▶ **Problem to solve**: Once the line with "spec's encodings, one" is found in the entries below, repeat it and each following line exactly, up to and including the line with "espIndex) 0, .addRm16Iw". Add no other lines.

▶ **Material for this task**:
>>>
-- ==== Sys2Proof/Tests/Slice0.lean ====
section
/-! SUPPORT. The model's own tests: ill-formed terms, every constructor's decoding from bytes written out from the
spec's encodings, one step at a time against the vectors of 95_test_vectors.md, and a witness for every obligation with
hypotheses. -/

namespace Sys2Proof.Tests

open Sys2Proof Sys2Proof.Machine Sys2Proof.Claims

/-! ## Ill-formed terms -/

/-- ESP as an index, which no SIB byte encodes (30_encoding.md R125). -/
def espIndex : MemOp := { seg := .ds, ea := .a32 none (some (.esp, 0)) 0 }

/-- Every check of a memory operand refuses ESP as an index (30_encoding.md R125). -/
theorem test_esp_index_refused_1 :
    ([
      .adcRm8Ib false (.mem espIndex) 0, .adcRm16Iw false (.mem espIndex) 0,
      .adcRm32Id false (.mem espIndex) 0, .adcRm16Ib false (.mem espIndex) 0,
      .adcRm32Ib false (.mem espIndex) 0, .adcRm8R8 false (.mem espIndex) .cl,
      .adcRm16R16 false (.mem espIndex) .ecx, .adcRm32R32 false (.mem espIndex) .ecx,
      .adcR8Rm8 .cl (.mem espIndex), .adcR16Rm16 .ecx (.mem espIndex), .adcR32Rm32 .ecx (.mem espIndex),
      .addRm8Ib false (.mem espIndex) 0, .addRm16Iw false (.mem espIndex) 0,
      .addRm32Id false (.mem espIndex) 0, .addRm16Ib false (.mem espIndex) 0,
      .addRm32Ib false (.mem espIndex) 0, .addRm8R8 false (.mem espIndex) .cl,
      .addRm16R16 false (.mem espIndex) .ecx, .addRm32R32 false (.mem espIndex) .ecx,
      .addR8Rm8 .cl (.mem espIndex), .addR16Rm16 .ecx (.mem espIndex), .addR32Rm32 .ecx (.mem espIndex),
      .andRm8Ib false (.mem espIndex) 0, .andRm16Iw false (.mem espIndex) 0,
      .andRm32Id false (.mem espIndex) 0, .andRm16Ib false (.mem espIndex) 0,
      .andRm32Ib false (.mem espIndex) 0, .andRm8R8 false (.mem espIndex) .cl,
      .andRm16R16 false (.mem espIndex) .ecx, .andRm32R32 false (.mem espIndex) .ecx,
      .andR8Rm8 .cl (.mem espIndex), .andR16Rm16 .ecx (.mem espIndex), .andR32Rm32 .ecx (.mem espIndex),
      .arpl (.mem espIndex) .ecx, .boundR16 .ecx espIndex, .boundR32 .ecx espIndex,
      .bsfR16Rm16 .ecx (.mem espIndex), .bsfR32Rm32 .ecx (.mem espIndex), .bsrR16Rm16 .ecx (.mem espIndex),
      .bsrR32Rm32 .ecx (.mem espIndex), .btRm16R16 (.mem espIndex) .ecx, .btRm32R32 (.mem espIndex) .ecx,
      .btRm16Ib (.mem espIndex) 0, .btRm32Ib (.mem espIndex) 0, .btcRm16R16 false (.mem espIndex) .ecx,
      .btcRm32R32 false (.mem espIndex) .ecx, .btcRm16Ib false (.mem espIndex) 0,
      .btcRm32Ib false (.mem espIndex) 0, .btrRm16R16 false (.mem espIndex) .ecx,
      .btrRm32R32 false (.mem espIndex) .ecx] : List Instr).all (fun i => !i.wellFormed) = true := by
  decide

/-- Every check of a memory operand refuses ESP as an index (30_encoding.md R125). -/
theorem test_esp_index_refused_2 :
    ([
      .btrRm16Ib false (.mem espIndex) 0, .btrRm32Ib false (.mem espIndex) 0,
      .btsRm16R16 false (.mem espIndex) .ecx, .btsRm32R32 false (.mem espIndex) .ecx,
      .btsRm16Ib false (.mem espIndex) 0, .btsRm32Ib false (.mem espIndex) 0, .callRm16 (.mem espIndex),
      .callRm32 (.mem espIndex), .callM16x16 espIndex, .callM16x32 espIndex, .cmovO16 .ecx (.mem espIndex),
      .cmovO32 .ecx (.mem espIndex), .cmovNo16 .ecx (.mem espIndex), .cmovNo32 .ecx (.mem espIndex),
      .cmovB16 .ecx (.mem espIndex), .cmovB32 .ecx (.mem espIndex), .cmovAe16 .ecx (.mem espIndex),
      .cmovAe32 .ecx (.mem espIndex), .cmovE16 .ecx (.mem espIndex), .cmovE32 .ecx (.mem espIndex),
      .cmovNe16 .ecx (.mem espIndex), .cmovNe32 .ecx (.mem espIndex), .cmovBe16 .ecx (.mem espIndex),
      .cmovBe32 .ecx (.mem espIndex), .cmovA16 .ecx (.mem espIndex), .cmovA32 .ecx (.mem espIndex),
      .cmovS16 .ecx (.mem espIndex), .cmovS32 .ecx (.mem espIndex), .cmovNs16 .ecx (.mem espIndex),
      .cmovNs32 .ecx (.mem espIndex), .cmovP16 .ecx (.mem espIndex), .cmovP32 .ecx (.mem espIndex),
      .cmovNp16 .ecx (.mem espIndex), .cmovNp32 .ecx (.mem espIndex), .cmovL16 .ecx (.mem espIndex),
      .cmovL32 .ecx (.mem espIndex), .cmovGe16 .ecx (.mem espIndex), .cmovGe32 .ecx (.mem espIndex),
      .cmovLe16 .ecx (.mem espIndex), .cmovLe32 .ecx (.mem espIndex), .cmovG16 .ecx (.mem espIndex),
      .cmovG32 .ecx (.mem espIndex), .cmpRm8Ib (.mem espIndex) 0, .cmpRm16Iw (.mem espIndex) 0,
      .cmpRm32Id (.mem espIndex) 0, .cmpRm16Ib (.mem espIndex) 0, .cmpRm32Ib (.mem espIndex) 0,
      .cmpRm8R8 (.mem espIndex) .cl, .cmpRm16R16 (.mem espIndex) .ecx, .cmpRm32R32 (.mem espIndex) .ecx] : List Instr).all (fun i => !i.wellFormed) = true := by
  decide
<<<
▶ **Response box**:
spec's encodings, one step at a time against the vectors of 95_test_vectors.md, and a witness for every obligation with
hypotheses. -/

namespace Sys2Proof.Tests

open Sys2Proof Sys2Proof.Machine Sys2Proof.Claims

/-! ## Ill-formed terms -/

/-- ESP as an index, which no SIB byte encodes (30_encoding.md R125). -/
def espIndex : MemOp := { seg := .ds, ea := .a32 none (some (.esp, 0)) 0 }

/-- Every check of a memory operand refuses ESP as an index (30_encoding.md R125). -/
theorem test_esp_index_refused_1 :
    ([
      .adcRm8Ib false (.mem espIndex) 0, .adcRm16Iw false (.mem espIndex) 0,
      .adcRm32Id false (.mem espIndex) 0, .adcRm16Ib false (.mem espIndex) 0,
      .adcRm32Ib false (.mem espIndex) 0, .adcRm8R8 false (.mem espIndex) .cl,
      .adcRm16R16 false (.mem espIndex) .ecx, .adcRm32R32 false (.mem espIndex) .ecx,
      .adcR8Rm8 .cl (.mem espIndex), .adcR16Rm16 .ecx (.mem espIndex), .adcR32Rm32 .ecx (.mem espIndex),
      .addRm8Ib false (.mem espIndex) 0, .addRm16Iw false (.mem espIndex) 0,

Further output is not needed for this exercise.